> **Work instructions**: Start at the line with "some (.inconsistentFormat, 4, (f.rate.toNat" in the records below, stop at the line with "selectorsBeyondChannels s.params.nacc s.mode.sel", and return every line in that span exactly, the two end lines included.

> **Provided entries**:
-- ==== Sys2Proof/Machine/Header.lean ====
section
/-! DEFINITION. The header parser (41_header_parser.md): `H1` to `H8`. Each step makes one stream read,
checks it, and either raises an error or goes on to the next step (R140). While the read blocks the core
waits: its state stays as it is (R63). -/

namespace Sys2Proof.Machine

/-- `ReadHdr(s, n)` (R151) and what the step does with the bytes of a full read. The length test comes
before any use of the bytes. -/
def readHdr (stepNo n : Nat) (s : State) (use : List Byte → State → Host.Outcome State Fault Refusal) :
    Host.Outcome State Fault Refusal :=
  match streamRead n s with
  | none => .next s
  | some (r, s') =>
    if r.length < n then .next (raiseErr .truncatedStream stepNo 0 n r.length s') else use r s'

/-- A step whose four bytes must equal a constant (R141, R143, R144, R145, R149). -/
def constStep (stepNo : Nat) (next : Fin 10) (expected : Word) (kind : ErrKind) (s : State) :
    Host.Outcome State Fault Refusal :=
  readHdr stepNo 4 s fun b s' =>
    if le32 b 0 = expected then .next { s' with step := next }
    else .next (raiseErr kind stepNo 0 expected.toNat (le32 b 0).toNat s')

/-- The validation of the format descriptor (R147): the first failing test's kind, sub-cause, expected and
found value, in the rule's order. The products are formed without wrap-around (R156). -/
def descriptorCheck (f : Descriptor) : Option (ErrKind × Nat × Nat × Nat) :=
  if f.nch.toNat = 0 then some (.inconsistentFormat, 1, 1, 0)
  else if f.bits.toNat = 0 ∨ f.bits.toNat % 8 ≠ 0 then some (.inconsistentFormat, 2, 8, f.bits.toNat)
  else if f.ba.toNat ≠ f.bits.toNat / 8 * f.nch.toNat then
    some (.inconsistentFormat, 3, (f.bits.toNat / 8 * f.nch.toNat) % 2 ^ 32, f.ba.toNat)
  else if f.brate.toNat ≠ f.rate.toNat * f.ba.toNat then
    some (.inconsistentFormat, 4, (f.rate.toNat * f.ba.toNat) % 2 ^ 32, f.brate.toNat)
  else if f.tag ≠ Config.pcmTag then some (.notPcm, 0, 1, f.tag.toNat)
  else none

/-- The selected channels the file does not have, lowest first; only a per-channel pass has any (R148). -/
def missingChannels (s : State) : List Nat :=
  if s.mode.report = false ∧ s.mode.gran = true then
    selectorsBeyondChannels s.params.nacc s.mode.sel s.fmt.nch.toNat
  else []

/-- The end of step 6: `BPS`, `BUFSZ` and the next step (R148, R153). -/
def deriveGeometry (s : State) : State :=
  { s with
    bps := BitVec.ofNat 16 (s.fmt.bits.toNat / 8)
    bufsz := BitVec.ofNat 32 (s.params.bufBlocks * s.fmt.ba.toNat)
    step := 7 }

/-- Step 6 after its registers are written: validation (R147), then the selector check (R148). -/
def checkFormat (s : State) : State :=
  match descriptorCheck s.fmt with
  | some (kind, sub, expected, found) => raiseErr kind 6 sub expected found s
  | none =>
    match missingChannels s with
    | c :: _ => raiseErr .invalidChannelSelector 6 0 (s.fmt.nch.toNat - 1) c s
    | [] => deriveGeometry s

/-- `H1` (R141). -/
def execH1 (s : State) : Host.Outcome State Fault Refusal := constStep 1 2 Config.riffTag .notRiff s

/-- `H2` (R142): the value is discarded. -/
def execH2 (s : State) : Host.Outcome State Fault Refusal :=
  readHdr 2 4 s fun _ s' => .next { s' with step := 3 }

/-- `H3` (R143). -/
def execH3 (s : State) : Host.Outcome State Fault Refusal := constStep 3 4 Config.waveTag .notWave s

/-- `H4` (R144). -/
def execH4 (s : State) : Host.Outcome State Fault Refusal := constStep 4 5 Config.fmtTag .missingFmtChunk s

/-- `H5` (R145). -/
def execH5 (s : State) : Host.Outcome State Fault Refusal :=
  constStep 5 6 Config.fmtSize .unsupportedFmtChunkSize s

/-- `H6` (R146 to R148): one read of 16 bytes, the six registers written together, then the checks. -/
def execH6 (s : State) : Host.Outcome State Fault Refusal :=
  readHdr 6 16 s fun f s' => .next (checkFormat { s' with fmt := descriptorOf f })

/-- `H7` (R149). -/
def execH7 (s : State) : Host.Outcome State Fault Refusal := constStep 7 8 Config.dataTag .missingDataChunk s

/-- Step 8 after `DSIZE` is written: its alignment, and the entry to the data phase (R150). -/
def checkDataSize (s : State) : Host.Outcome State Fault Refusal :=
  if s.cnt.dsize.toNat = 0 then .next { s with phase := .data, step := 9, primed := false }
  else if s.fmt.ba.toNat = 0 then .fault .zeroBlockAlign
  else if s.cnt.dsize.toNat % s.fmt.ba.toNat ≠ 0 then
    .next (raiseErr .dataNotAligned 8 0 s.fmt.ba.toNat s.cnt.dsize.toNat s)
  else .next { s with phase := .data, step := 9, primed := false }

/-- `H8` (R150). -/
def execH8 (s : State) : Host.Outcome State Fault Refusal :=
  readHdr 8 4 s fun b s' => checkDataSize { s' with cnt := { s'.cnt with dsize := le32 b 0 } }

end Sys2Proof.Machine
end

> **Finished task**:
    some (.inconsistentFormat, 4, (f.rate.toNat * f.ba.toNat) % 2 ^ 32, f.brate.toNat)
  else if f.tag ≠ Config.pcmTag then some (.notPcm, 0, 1, f.tag.toNat)
  else none

/-- The selected channels the file does not have, lowest first; only a per-channel pass has any (R148). -/
def missingChannels (s : State) : List Nat :=
  if s.mode.report = false ∧ s.mode.gran = true then
    selectorsBeyondChannels s.params.nacc s.mode.sel s.fmt.nch.toNat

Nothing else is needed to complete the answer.